What the task asks: Below are the records; collect from them each line containing the string "epoch".

Stored items
+-------+

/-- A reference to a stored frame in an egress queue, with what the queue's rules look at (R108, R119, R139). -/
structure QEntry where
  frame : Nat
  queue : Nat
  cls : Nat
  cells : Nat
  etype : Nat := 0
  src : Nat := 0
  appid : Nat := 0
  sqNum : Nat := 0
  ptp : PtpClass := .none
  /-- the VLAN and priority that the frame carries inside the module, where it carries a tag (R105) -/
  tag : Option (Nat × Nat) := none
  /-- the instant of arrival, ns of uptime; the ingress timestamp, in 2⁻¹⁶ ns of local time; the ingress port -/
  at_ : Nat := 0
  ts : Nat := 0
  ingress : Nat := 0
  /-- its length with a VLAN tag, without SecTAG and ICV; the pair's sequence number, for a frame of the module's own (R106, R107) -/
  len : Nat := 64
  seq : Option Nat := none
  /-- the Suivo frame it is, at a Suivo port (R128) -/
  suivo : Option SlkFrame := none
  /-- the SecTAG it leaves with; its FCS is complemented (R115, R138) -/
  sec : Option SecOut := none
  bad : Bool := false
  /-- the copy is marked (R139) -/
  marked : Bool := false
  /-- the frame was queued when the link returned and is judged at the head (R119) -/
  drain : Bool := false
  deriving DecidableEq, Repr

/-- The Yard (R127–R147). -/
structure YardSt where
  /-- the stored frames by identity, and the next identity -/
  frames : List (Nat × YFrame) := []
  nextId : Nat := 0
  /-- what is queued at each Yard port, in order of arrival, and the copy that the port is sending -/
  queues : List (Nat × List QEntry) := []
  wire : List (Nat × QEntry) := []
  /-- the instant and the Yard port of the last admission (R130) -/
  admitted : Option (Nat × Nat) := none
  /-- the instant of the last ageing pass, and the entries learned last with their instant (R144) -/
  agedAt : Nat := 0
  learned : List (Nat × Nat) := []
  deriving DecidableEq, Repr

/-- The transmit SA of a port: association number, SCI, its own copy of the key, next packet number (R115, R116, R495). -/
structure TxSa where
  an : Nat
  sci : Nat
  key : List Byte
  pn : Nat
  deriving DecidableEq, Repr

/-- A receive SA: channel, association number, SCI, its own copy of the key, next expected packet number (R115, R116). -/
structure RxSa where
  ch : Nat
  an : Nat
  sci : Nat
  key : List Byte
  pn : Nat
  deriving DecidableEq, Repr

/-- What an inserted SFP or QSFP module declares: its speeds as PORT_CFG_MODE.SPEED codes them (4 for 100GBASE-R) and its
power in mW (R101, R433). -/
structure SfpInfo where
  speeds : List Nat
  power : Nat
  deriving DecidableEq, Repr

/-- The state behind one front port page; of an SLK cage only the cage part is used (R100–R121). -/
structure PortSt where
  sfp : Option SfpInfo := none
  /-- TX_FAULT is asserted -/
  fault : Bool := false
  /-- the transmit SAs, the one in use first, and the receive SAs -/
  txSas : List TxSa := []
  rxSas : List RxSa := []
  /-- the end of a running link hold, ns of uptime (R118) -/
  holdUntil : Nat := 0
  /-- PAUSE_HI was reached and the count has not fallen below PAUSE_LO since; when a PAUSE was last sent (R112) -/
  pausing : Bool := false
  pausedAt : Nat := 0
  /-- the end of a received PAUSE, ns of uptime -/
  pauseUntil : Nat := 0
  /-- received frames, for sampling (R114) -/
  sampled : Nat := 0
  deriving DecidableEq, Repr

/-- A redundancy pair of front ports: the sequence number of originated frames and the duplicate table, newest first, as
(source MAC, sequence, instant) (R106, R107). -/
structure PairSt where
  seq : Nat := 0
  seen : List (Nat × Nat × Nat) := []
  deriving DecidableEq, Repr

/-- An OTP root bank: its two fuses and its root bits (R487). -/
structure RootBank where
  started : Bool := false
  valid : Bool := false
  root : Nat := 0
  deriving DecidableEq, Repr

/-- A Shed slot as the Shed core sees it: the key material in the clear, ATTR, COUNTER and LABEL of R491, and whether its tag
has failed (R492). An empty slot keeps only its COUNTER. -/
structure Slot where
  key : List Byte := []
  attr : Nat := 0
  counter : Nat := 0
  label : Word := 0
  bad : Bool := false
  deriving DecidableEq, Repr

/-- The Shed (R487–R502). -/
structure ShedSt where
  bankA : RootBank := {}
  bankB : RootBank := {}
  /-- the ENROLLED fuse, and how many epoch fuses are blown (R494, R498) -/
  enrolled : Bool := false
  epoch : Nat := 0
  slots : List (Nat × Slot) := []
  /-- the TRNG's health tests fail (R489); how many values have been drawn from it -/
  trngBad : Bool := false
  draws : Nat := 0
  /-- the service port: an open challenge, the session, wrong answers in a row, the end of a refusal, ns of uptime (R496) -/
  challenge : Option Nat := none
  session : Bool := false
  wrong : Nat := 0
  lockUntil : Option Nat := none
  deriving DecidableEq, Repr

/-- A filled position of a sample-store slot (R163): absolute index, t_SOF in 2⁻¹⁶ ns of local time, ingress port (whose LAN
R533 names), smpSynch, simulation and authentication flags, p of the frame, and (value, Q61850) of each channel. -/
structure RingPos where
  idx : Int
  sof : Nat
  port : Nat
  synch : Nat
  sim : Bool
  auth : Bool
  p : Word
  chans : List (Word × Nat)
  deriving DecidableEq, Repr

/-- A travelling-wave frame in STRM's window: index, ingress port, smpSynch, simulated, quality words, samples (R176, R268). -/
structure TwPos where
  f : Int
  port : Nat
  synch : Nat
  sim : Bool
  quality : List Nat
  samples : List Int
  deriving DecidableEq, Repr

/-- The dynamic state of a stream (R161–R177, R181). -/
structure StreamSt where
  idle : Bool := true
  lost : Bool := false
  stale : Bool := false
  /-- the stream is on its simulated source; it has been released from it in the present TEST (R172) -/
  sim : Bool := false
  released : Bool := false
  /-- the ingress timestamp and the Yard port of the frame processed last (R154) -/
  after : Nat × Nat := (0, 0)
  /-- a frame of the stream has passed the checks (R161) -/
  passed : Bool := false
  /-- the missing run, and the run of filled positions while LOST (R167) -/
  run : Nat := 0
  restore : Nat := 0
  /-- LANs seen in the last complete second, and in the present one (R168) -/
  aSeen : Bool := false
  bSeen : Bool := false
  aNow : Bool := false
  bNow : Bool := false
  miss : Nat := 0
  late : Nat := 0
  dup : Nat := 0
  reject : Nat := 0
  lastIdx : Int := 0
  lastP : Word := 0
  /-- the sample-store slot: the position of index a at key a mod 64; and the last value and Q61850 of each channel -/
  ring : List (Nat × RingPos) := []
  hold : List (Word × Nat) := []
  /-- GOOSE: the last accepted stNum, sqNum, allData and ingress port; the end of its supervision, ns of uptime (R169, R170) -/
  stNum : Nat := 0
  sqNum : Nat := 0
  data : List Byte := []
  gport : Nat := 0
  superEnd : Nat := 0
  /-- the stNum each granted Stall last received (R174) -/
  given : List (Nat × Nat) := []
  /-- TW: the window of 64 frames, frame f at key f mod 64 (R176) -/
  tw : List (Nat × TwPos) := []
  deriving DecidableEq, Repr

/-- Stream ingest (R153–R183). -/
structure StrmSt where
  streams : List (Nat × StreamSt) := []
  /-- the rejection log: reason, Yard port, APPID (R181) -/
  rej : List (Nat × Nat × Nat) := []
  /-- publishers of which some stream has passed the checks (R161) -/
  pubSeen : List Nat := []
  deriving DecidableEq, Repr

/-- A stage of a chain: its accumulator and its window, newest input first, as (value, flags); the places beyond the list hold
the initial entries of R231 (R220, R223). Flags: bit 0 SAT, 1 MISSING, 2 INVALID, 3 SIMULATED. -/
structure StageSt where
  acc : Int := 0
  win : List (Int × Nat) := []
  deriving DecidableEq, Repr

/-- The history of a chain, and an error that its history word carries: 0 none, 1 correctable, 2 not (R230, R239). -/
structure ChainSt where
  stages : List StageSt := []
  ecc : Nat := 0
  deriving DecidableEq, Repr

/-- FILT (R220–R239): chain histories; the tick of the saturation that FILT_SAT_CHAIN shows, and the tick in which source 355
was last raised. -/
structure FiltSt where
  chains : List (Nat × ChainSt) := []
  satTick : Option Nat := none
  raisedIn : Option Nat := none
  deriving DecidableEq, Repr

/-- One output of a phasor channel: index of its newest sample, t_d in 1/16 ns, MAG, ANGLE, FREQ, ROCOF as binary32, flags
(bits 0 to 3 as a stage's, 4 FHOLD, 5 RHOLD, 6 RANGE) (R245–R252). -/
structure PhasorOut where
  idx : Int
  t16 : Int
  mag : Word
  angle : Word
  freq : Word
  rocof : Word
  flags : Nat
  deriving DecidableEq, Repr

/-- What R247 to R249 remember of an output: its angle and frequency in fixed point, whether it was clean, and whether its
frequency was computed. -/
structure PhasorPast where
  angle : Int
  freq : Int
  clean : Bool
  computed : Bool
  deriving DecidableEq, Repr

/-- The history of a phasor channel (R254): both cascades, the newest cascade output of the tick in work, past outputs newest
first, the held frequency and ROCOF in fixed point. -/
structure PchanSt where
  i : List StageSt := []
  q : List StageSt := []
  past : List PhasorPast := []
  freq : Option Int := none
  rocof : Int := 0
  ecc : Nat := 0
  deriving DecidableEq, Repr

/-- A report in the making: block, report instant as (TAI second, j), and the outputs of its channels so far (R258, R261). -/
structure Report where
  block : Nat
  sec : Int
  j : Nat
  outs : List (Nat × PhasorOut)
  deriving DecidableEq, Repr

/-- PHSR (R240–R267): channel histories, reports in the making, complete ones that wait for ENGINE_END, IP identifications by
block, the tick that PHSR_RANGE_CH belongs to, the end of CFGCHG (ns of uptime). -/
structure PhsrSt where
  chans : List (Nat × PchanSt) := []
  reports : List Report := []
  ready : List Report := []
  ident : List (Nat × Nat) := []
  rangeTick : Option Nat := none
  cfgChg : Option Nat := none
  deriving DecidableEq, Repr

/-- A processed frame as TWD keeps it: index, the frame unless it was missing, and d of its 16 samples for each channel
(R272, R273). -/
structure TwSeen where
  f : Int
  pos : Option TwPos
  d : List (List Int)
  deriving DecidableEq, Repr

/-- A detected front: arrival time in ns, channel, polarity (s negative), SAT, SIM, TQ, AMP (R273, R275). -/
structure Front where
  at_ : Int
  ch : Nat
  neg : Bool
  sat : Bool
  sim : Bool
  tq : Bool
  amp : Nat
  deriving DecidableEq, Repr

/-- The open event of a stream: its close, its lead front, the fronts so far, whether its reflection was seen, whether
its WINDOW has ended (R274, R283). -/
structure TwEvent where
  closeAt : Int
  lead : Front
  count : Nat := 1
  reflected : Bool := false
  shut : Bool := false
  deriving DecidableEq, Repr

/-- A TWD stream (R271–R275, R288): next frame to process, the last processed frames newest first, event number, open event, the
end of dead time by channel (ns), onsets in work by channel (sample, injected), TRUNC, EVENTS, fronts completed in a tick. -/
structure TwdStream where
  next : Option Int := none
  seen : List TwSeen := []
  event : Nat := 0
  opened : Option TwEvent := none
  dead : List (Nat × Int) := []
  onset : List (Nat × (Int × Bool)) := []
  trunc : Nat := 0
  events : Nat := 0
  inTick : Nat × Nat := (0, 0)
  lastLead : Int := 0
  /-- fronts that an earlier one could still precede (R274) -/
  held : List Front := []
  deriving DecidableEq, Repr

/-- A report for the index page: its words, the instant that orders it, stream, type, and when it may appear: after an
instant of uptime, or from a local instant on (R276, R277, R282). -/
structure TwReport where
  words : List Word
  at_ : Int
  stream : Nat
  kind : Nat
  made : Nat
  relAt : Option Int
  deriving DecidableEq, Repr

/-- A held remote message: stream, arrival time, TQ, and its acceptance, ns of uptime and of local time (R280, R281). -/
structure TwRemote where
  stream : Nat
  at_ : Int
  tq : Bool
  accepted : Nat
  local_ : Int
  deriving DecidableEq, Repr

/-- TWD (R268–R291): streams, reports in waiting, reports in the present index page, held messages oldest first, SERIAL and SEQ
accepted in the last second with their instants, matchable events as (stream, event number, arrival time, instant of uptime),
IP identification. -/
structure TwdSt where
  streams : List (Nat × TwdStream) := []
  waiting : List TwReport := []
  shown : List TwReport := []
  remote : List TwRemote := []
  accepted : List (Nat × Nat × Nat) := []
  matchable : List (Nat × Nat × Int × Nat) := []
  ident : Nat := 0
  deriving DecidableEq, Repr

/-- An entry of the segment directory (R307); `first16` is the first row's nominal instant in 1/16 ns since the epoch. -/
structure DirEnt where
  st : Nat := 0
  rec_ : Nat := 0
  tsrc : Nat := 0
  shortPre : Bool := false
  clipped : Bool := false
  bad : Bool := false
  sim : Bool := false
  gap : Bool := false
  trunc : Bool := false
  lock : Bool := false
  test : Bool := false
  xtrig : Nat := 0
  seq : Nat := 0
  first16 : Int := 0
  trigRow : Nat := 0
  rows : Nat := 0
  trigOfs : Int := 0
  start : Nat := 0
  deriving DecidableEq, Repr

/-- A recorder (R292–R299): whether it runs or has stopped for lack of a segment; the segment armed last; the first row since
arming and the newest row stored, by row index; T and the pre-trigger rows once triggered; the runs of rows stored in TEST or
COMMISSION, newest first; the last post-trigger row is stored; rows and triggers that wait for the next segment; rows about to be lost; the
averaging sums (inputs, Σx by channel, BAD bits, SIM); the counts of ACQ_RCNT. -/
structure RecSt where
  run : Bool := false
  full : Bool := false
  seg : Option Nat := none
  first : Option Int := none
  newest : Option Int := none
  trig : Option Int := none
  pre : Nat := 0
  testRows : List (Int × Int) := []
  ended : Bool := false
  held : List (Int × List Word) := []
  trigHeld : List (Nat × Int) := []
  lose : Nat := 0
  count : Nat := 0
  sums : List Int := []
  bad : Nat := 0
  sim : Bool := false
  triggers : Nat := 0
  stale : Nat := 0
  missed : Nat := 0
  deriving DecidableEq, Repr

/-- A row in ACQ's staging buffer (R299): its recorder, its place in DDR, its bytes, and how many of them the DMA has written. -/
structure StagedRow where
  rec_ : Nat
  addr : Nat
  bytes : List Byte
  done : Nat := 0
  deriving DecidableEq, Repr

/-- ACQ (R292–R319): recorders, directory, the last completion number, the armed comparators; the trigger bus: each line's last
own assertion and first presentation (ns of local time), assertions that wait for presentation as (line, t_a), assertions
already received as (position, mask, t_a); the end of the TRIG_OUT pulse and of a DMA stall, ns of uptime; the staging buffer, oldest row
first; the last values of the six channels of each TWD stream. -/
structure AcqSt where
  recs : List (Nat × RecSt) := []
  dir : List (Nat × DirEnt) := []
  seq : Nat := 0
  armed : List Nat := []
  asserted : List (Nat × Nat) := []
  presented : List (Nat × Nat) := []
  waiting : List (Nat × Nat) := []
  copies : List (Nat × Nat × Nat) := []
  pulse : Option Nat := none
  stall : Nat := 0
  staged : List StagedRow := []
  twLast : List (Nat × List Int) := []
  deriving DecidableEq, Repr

+-------+

Response area:
  /-- the ENROLLED fuse, and how many epoch fuses are blown (R494, R498) -/
  epoch : Nat := 0
/-- An entry of the segment directory (R307); `first16` is the first row's nominal instant in 1/16 ns since the epoch. -/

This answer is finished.